[DATA SUPPLIED]
-- ==== Sys2Proof/Laws/Frame.lean ====
section
/-!
SUPPORT. What an update leaves alone, as simp lemmas: an accessor reads through an update of another part of the block, and
interrupts, log entries and the clock leave everything else alone.
-/

namespace Sys2Proof.Machine

/-! ## An accessor over an update of another part -/

@[simp] theorem Dev.mk_key (d : Dev) (j : RegKey) {x1 x2 x3 x4 x5 x6 x7 x8 x9 x10 x11 x12 x13 x14 x15 x16 x17 x18 x19
    x20 x21 x22 x23 x24 x25 x26 x27 x28 x29 x30 x31 x32 x33 x34 x35 x36 x37 x38 x39 x40 x41 x42 x43 x44 x45 x46 x47 x48
    x49 x50 x51} : Dev.key (Dev.mk d.regs x1 x2 x3 x4 x5 x6 x7 x8 x9 x10 x11 x12 x13 x14 x15 x16 x17 x18 x19 x20 x21
    x22 x23 x24 x25 x26 x27 x28 x29 x30 x31 x32 x33 x34 x35 x36 x37 x38 x39 x40 x41 x42 x43 x44 x45 x46 x47 x48 x49 x50
    x51) j = d.key j := rfl
@[simp] theorem Dev.mk_eng (d : Dev) (j : Nat) {x0 x1 x2 x3 x4 x5 x6 x7 x8 x9 x10 x11 x12 x13 x14 x16 x17 x18 x19 x20
    x21 x22 x23 x24 x25 x26 x27 x28 x29 x30 x31 x32 x33 x34 x35 x36 x37 x38 x39 x40 x41 x42 x43 x44 x45 x46 x47 x48 x49
    x50 x51} : Dev.eng (Dev.mk x0 x1 x2 x3 x4 x5 x6 x7 x8 x9 x10 x11 x12 x13 x14 d.engs x16 x17 x18 x19 x20 x21 x22 x23
    x24 x25 x26 x27 x28 x29 x30 x31 x32 x33 x34 x35 x36 x37 x38 x39 x40 x41 x42 x43 x44 x45 x46 x47 x48 x49 x50 x51) j
    = d.eng j := rfl
@[simp] theorem Dev.mk_chan (d : Dev) (j : Nat) {x0 x1 x2 x3 x4 x5 x6 x7 x8 x9 x10 x11 x12 x13 x14 x15 x16 x18 x19 x20
    x21 x22 x23 x24 x25 x26 x27 x28 x29 x30 x31 x32 x33 x34 x35 x36 x37 x38 x39 x40 x41 x42 x43 x44 x45 x46 x47 x48 x49
    x50 x51} : Dev.chan (Dev.mk x0 x1 x2 x3 x4 x5 x6 x7 x8 x9 x10 x11 x12 x13 x14 x15 x16 d.chans x18 x19 x20 x21 x22
    x23 x24 x25 x26 x27 x28 x29 x30 x31 x32 x33 x34 x35 x36 x37 x38 x39 x40 x41 x42 x43 x44 x45 x46 x47 x48 x49 x50
    x51) j = d.chan j := rfl
@[simp] theorem Dev.mk_feb (d : Dev) (j : Nat) {x0 x1 x2 x3 x4 x5 x6 x7 x8 x9 x10 x11 x12 x13 x14 x15 x16 x17 x19 x20
    x21 x22 x23 x24 x25 x26 x27 x28 x29 x30 x31 x32 x33 x34 x35 x36 x37 x38 x39 x40 x41 x42 x43 x44 x45 x46 x47 x48 x49
    x50 x51} : Dev.feb (Dev.mk x0 x1 x2 x3 x4 x5 x6 x7 x8 x9 x10 x11 x12 x13 x14 x15 x16 x17 d.febs x19 x20 x21 x22 x23
    x24 x25 x26 x27 x28 x29 x30 x31 x32 x33 x34 x35 x36 x37 x38 x39 x40 x41 x42 x43 x44 x45 x46 x47 x48 x49 x50 x51) j
    = d.feb j := rfl
@[simp] theorem Dev.mk_ft (d : Dev) (j : Nat) {x0 x1 x2 x3 x4 x5 x6 x7 x8 x9 x10 x11 x12 x13 x14 x15 x16 x17 x18 x20
    x21 x22 x23 x24 x25 x26 x27 x28 x29 x30 x31 x32 x33 x34 x35 x36 x37 x38 x39 x40 x41 x42 x43 x44 x45 x46 x47 x48 x49
    x50 x51} : Dev.ft (Dev.mk x0 x1 x2 x3 x4 x5 x6 x7 x8 x9 x10 x11 x12 x13 x14 x15 x16 x17 x18 d.fts x20 x21 x22 x23
    x24 x25 x26 x27 x28 x29 x30 x31 x32 x33 x34 x35 x36 x37 x38 x39 x40 x41 x42 x43 x44 x45 x46 x47 x48 x49 x50 x51) j
    = d.ft j := rfl
@[simp] theorem Dev.mk_acq (d : Dev) (j : Nat) {x0 x1 x2 x3 x4 x5 x6 x7 x8 x9 x10 x11 x12 x13 x14 x15 x16 x17 x18 x19
    x20 x21 x22 x23 x24 x25 x27 x28 x29 x30 x31 x32 x33 x34 x35 x36 x37 x38 x39 x40 x41 x42 x43 x44 x45 x46 x47 x48 x49
    x50 x51} : Dev.acq (Dev.mk x0 x1 x2 x3 x4 x5 x6 x7 x8 x9 x10 x11 x12 x13 x14 x15 x16 x17 x18 x19 x20 x21 x22 x23
    x24 x25 d.acqs x27 x28 x29 x30 x31 x32 x33 x34 x35 x36 x37 x38 x39 x40 x41 x42 x43 x44 x45 x46 x47 x48 x49 x50 x51)
    j = d.acq j := rfl
@[simp] theorem Dev.mk_link (d : Dev) (j : Nat) {x0 x1 x2 x3 x4 x5 x6 x7 x8 x9 x10 x11 x12 x13 x14 x15 x16 x17 x18 x19
    x20 x21 x22 x23 x24 x25 x26 x28 x29 x30 x31 x32 x33 x34 x35 x36 x37 x38 x39 x40 x41 x42 x43 x44 x45 x46 x47 x48 x49
    x50 x51} : Dev.link (Dev.mk x0 x1 x2 x3 x4 x5 x6 x7 x8 x9 x10 x11 x12 x13 x14 x15 x16 x17 x18 x19 x20 x21 x22 x23
    x24 x25 x26 d.links x28 x29 x30 x31 x32 x33 x34 x35 x36 x37 x38 x39 x40 x41 x42 x43 x44 x45 x46 x47 x48 x49 x50
    x51) j = d.link j := rfl
@[simp] theorem Dev.mk_ddc (d : Dev) (j : Nat) {x0 x1 x2 x3 x4 x5 x6 x7 x8 x9 x10 x11 x12 x13 x14 x15 x16 x17 x18 x19
    x20 x21 x22 x23 x24 x25 x26 x27 x29 x30 x31 x32 x33 x34 x35 x36 x37 x38 x39 x40 x41 x42 x43 x44 x45 x46 x47 x48 x49
    x50 x51} : Dev.ddc (Dev.mk x0 x1 x2 x3 x4 x5 x6 x7 x8 x9 x10 x11 x12 x13 x14 x15 x16 x17 x18 x19 x20 x21 x22 x23
    x24 x25 x26 x27 d.ddcs x29 x30 x31 x32 x33 x34 x35 x36 x37 x38 x39 x40 x41 x42 x43 x44 x45 x46 x47 x48 x49 x50 x51)
    j = d.ddc j := rfl
@[simp] theorem Dev.mk_awg (d : Dev) (j : Nat) {x0 x1 x2 x3 x4 x5 x6 x7 x8 x9 x10 x11 x12 x13 x14 x15 x16 x17 x18 x19
    x20 x21 x22 x23 x24 x25 x26 x27 x28 x30 x31 x32 x33 x34 x35 x36 x37 x38 x39 x40 x41 x42 x43 x44 x45 x46 x47 x48 x49
    x50 x51} : Dev.awg (Dev.mk x0 x1 x2 x3 x4 x5 x6 x7 x8 x9 x10 x11 x12 x13 x14 x15 x16 x17 x18 x19 x20 x21 x22 x23
    x24 x25 x26 x27 x28 d.awgs x30 x31 x32 x33 x34 x35 x36 x37 x38 x39 x40 x41 x42 x43 x44 x45 x46 x47 x48 x49 x50 x51)
    j = d.awg j := rfl
@[simp] theorem Dev.mk_lane (d : Dev) (j : Nat) {x0 x1 x2 x3 x4 x5 x6 x7 x8 x9 x10 x11 x12 x13 x14 x15 x16 x17 x18 x19
    x20 x21 x22 x23 x24 x25 x26 x27 x28 x29 x30 x31 x32 x33 x34 x35 x36 x37 x38 x40 x41 x42 x43 x44 x45 x46 x47 x48 x49
    x50 x51} : Dev.lane (Dev.mk x0 x1 x2 x3 x4 x5 x6 x7 x8 x9 x10 x11 x12 x13 x14 x15 x16 x17 x18 x19 x20 x21 x22 x23
    x24 x25 x26 x27 x28 x29 x30 x31 x32 x33 x34 x35 x36 x37 x38 d.lanes x40 x41 x42 x43 x44 x45 x46 x47 x48 x49 x50
    x51) j = d.lane j := rfl
@[simp] theorem Dev.mk_port (d : Dev) (j : Nat) {x0 x1 x2 x3 x4 x5 x6 x7 x8 x9 x10 x11 x12 x13 x14 x15 x16 x17 x18 x19
    x20 x21 x22 x23 x24 x25 x26 x27 x28 x29 x30 x31 x32 x33 x34 x35 x36 x38 x39 x40 x41 x42 x43 x44 x45 x46 x47 x48 x49
    x50 x51} : Dev.port (Dev.mk x0 x1 x2 x3 x4 x5 x6 x7 x8 x9 x10 x11 x12 x13 x14 x15 x16 x17 x18 x19 x20 x21 x22 x23
    x24 x25 x26 x27 x28 x29 x30 x31 x32 x33 x34 x35 x36 d.ports x38 x39 x40 x41 x42 x43 x44 x45 x46 x47 x48 x49 x50
    x51) j = d.port j := rfl
@[simp] theorem Dev.mk_drc (d : Dev) (j : Nat) {x0 x1 x2 x3 x4 x5 x6 x7 x8 x9 x10 x11 x12 x13 x14 x15 x16 x17 x18 x19
    x20 x21 x22 x23 x24 x25 x26 x27 x28 x29 x30 x31 x32 x33 x34 x35 x36 x37 x38 x39 x41 x42 x43 x44 x45 x46 x47 x48 x49
    x50 x51} : Dev.drc (Dev.mk x0 x1 x2 x3 x4 x5 x6 x7 x8 x9 x10 x11 x12 x13 x14 x15 x16 x17 x18 x19 x20 x21 x22 x23
    x24 x25 x26 x27 x28 x29 x30 x31 x32 x33 x34 x35 x36 x37 x38 x39 d.drcs x41 x42 x43 x44 x45 x46 x47 x48 x49 x50 x51)
    j = d.drc j := rfl
@[simp] theorem Dev.mk_sew (d : Dev) (j : Nat) {x0 x1 x2 x3 x4 x5 x6 x7 x8 x9 x10 x11 x12 x13 x14 x15 x16 x17 x18 x19
    x20 x22 x23 x24 x25 x26 x27 x28 x29 x30 x31 x32 x33 x34 x35 x36 x37 x38 x39 x40 x41 x42 x43 x44 x45 x46 x47 x48 x49
    x50 x51} : Dev.sew (Dev.mk x0 x1 x2 x3 x4 x5 x6 x7 x8 x9 x10 x11 x12 x13 x14 x15 x16 x17 x18 x19 x20 d.sews x22 x23
    x24 x25 x26 x27 x28 x29 x30 x31 x32 x33 x34 x35 x36 x37 x38 x39 x40 x41 x42 x43 x44 x45 x46 x47 x48 x49 x50 x51) j
    = d.sew j := rfl

variable (d : Dev)

/-! ## Registers -/

@[simp] theorem Dev.setKey_basted (k : RegKey) (v : Nat) : (d.setKey k v).basted = d.basted := rfl
@[simp] theorem Dev.setKey_dirty (k : RegKey) (v : Nat) : (d.setKey k v).dirty = d.dirty := rfl
@[simp] theorem Dev.setKey_msix (k : RegKey) (v : Nat) : (d.setKey k v).msix = d.msix := rfl
@[simp] theorem Dev.setKey_pba (k : RegKey) (v : Nat) : (d.setKey k v).pba = d.pba := rfl
@[simp] theorem Dev.setKey_msixEn (k : RegKey) (v : Nat) : (d.setKey k v).msixEn = d.msixEn := rfl
@[simp] theorem Dev.setKey_msixFn (k : RegKey) (v : Nat) : (d.setKey k v).msixFn = d.msixFn := rfl
@[simp] theorem Dev.setKey_errs (k : RegKey) (v : Nat) : (d.setKey k v).errs = d.errs := rfl
@[simp] theorem Dev.setKey_sewMsg (k : RegKey) (v : Nat) : (d.setKey k v).sewMsg = d.sewMsg := rfl
@[simp] theorem Dev.setKey_sews (k : RegKey) (v : Nat) : (d.setKey k v).sews = d.sews := rfl
@[simp] theorem Dev.setKey_modeChg (k : RegKey) (v : Nat) : (d.setKey k v).modeChg = d.modeChg := rfl
@[simp] theorem Dev.setKey_far (k : RegKey) (v : Nat) : (d.setKey k v).far = d.far := rfl
@[simp] theorem Dev.setKey_farQ (k : RegKey) (v : Nat) : (d.setKey k v).farQ = d.farQ := rfl
@[simp] theorem Dev.setKey_calRead (k : RegKey) (v : Nat) : (d.setKey k v).calRead = d.calRead := rfl
@[simp] theorem Dev.setKey_ahead (k : RegKey) (v : Nat) : (d.setKey k v).ahead = d.ahead := rfl
@[simp] theorem Dev.setKey_seamQ (k : RegKey) (v : Nat) : (d.setKey k v).seamQ = d.seamQ := rfl
@[simp] theorem Dev.setKey_seen (k : RegKey) (v : Nat) : (d.setKey k v).seen = d.seen := rfl
@[simp] theorem Dev.setKey_tieIn (k : RegKey) (v : Nat) : (d.setKey k v).tieIn = d.tieIn := rfl
@[simp] theorem Dev.setKey_tieGot (k : RegKey) (v : Nat) : (d.setKey k v).tieGot = d.tieGot := rfl
@[simp] theorem Dev.setKey_ethSlow (k : RegKey) (v : Nat) : (d.setKey k v).ethSlow = d.ethSlow := rfl
@[simp] theorem Dev.setKey_flTurn (k : RegKey) (v : Nat) : (d.setKey k v).flTurn = d.flTurn := rfl
@[simp] theorem Dev.setKey_ethAt (k : RegKey) (v : Nat) : (d.setKey k v).ethAt = d.ethAt := rfl
@[simp] theorem Dev.setKey_ports (k : RegKey) (v : Nat) : (d.setKey k v).ports = d.ports := rfl
@[simp] theorem Dev.setKey_heard (k : RegKey) (v : Nat) : (d.setKey k v).heard = d.heard := rfl
@[simp] theorem Dev.setKey_lanes (k : RegKey) (v : Nat) : (d.setKey k v).lanes = d.lanes := rfl
@[simp] theorem Dev.setKey_drcs (k : RegKey) (v : Nat) : (d.setKey k v).drcs = d.drcs := rfl
@[simp] theorem Dev.setKey_pwr (k : RegKey) (v : Nat) : (d.setKey k v).pwr = d.pwr := rfl
@[simp] theorem Dev.setKey_quies (k : RegKey) (v : Nat) : (d.setKey k v).quies = d.quies := rfl
@[simp] theorem Dev.setKey_kept (k : RegKey) (v : Nat) : (d.setKey k v).kept = d.kept := rfl
@[simp] theorem Dev.setKey_rstWin (k : RegKey) (v : Nat) : (d.setKey k v).rstWin = d.rstWin := rfl
@[simp] theorem Dev.setKey_cal (k : RegKey) (v : Nat) : (d.setKey k v).cal = d.cal := rfl
@[simp] theorem Dev.setKey_thim (k : RegKey) (v : Nat) : (d.setKey k v).thim = d.thim := rfl
@[simp] theorem Dev.setKey_ctr (k : RegKey) (v : Nat) : (d.setKey k v).ctr = d.ctr := rfl
@[simp] theorem Dev.setKey_cmd (k : RegKey) (v : Nat) : (d.setKey k v).cmd = d.cmd := rfl
@[simp] theorem Dev.setKey_dmas (k : RegKey) (v : Nat) : (d.setKey k v).dmas = d.dmas := rfl
@[simp] theorem Dev.setKey_tap (k : RegKey) (v : Nat) : (d.setKey k v).tap = d.tap := rfl
@[simp] theorem Dev.setKey_telCe (k : RegKey) (v : Nat) : (d.setKey k v).telCe = d.telCe := rfl
@[simp] theorem Dev.setKey_lane (k : RegKey) (v i : Nat) : (d.setKey k v).lane i = d.lane i := rfl
@[simp] theorem Dev.setKey_port (k : RegKey) (v i : Nat) : (d.setKey k v).port i = d.port i := rfl
@[simp] theorem Dev.setKey_drc (k : RegKey) (v i : Nat) : (d.setKey k v).drc i = d.drc i := rfl
@[simp] theorem Dev.setKey_sew (k : RegKey) (v i : Nat) : (d.setKey k v).sew i = d.sew i := rfl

[EXERCISE PROMPT] The range runs from the line above containing "j = d.ddc j := rfl" to the line containing "x37 x38 d.lanes", inclusive. Restate those lines word for word and no others.

[EXERCISE OUTPUT]
    j = d.ddc j := rfl
@[simp] theorem Dev.mk_awg (d : Dev) (j : Nat) {x0 x1 x2 x3 x4 x5 x6 x7 x8 x9 x10 x11 x12 x13 x14 x15 x16 x17 x18 x19
    x20 x21 x22 x23 x24 x25 x26 x27 x28 x30 x31 x32 x33 x34 x35 x36 x37 x38 x39 x40 x41 x42 x43 x44 x45 x46 x47 x48 x49
    x50 x51} : Dev.awg (Dev.mk x0 x1 x2 x3 x4 x5 x6 x7 x8 x9 x10 x11 x12 x13 x14 x15 x16 x17 x18 x19 x20 x21 x22 x23
    x24 x25 x26 x27 x28 d.awgs x30 x31 x32 x33 x34 x35 x36 x37 x38 x39 x40 x41 x42 x43 x44 x45 x46 x47 x48 x49 x50 x51)
    j = d.awg j := rfl
@[simp] theorem Dev.mk_lane (d : Dev) (j : Nat) {x0 x1 x2 x3 x4 x5 x6 x7 x8 x9 x10 x11 x12 x13 x14 x15 x16 x17 x18 x19
    x20 x21 x22 x23 x24 x25 x26 x27 x28 x29 x30 x31 x32 x33 x34 x35 x36 x37 x38 x40 x41 x42 x43 x44 x45 x46 x47 x48 x49
    x50 x51} : Dev.lane (Dev.mk x0 x1 x2 x3 x4 x5 x6 x7 x8 x9 x10 x11 x12 x13 x14 x15 x16 x17 x18 x19 x20 x21 x22 x23
    x24 x25 x26 x27 x28 x29 x30 x31 x32 x33 x34 x35 x36 x37 x38 d.lanes x40 x41 x42 x43 x44 x45 x46 x47 x48 x49 x50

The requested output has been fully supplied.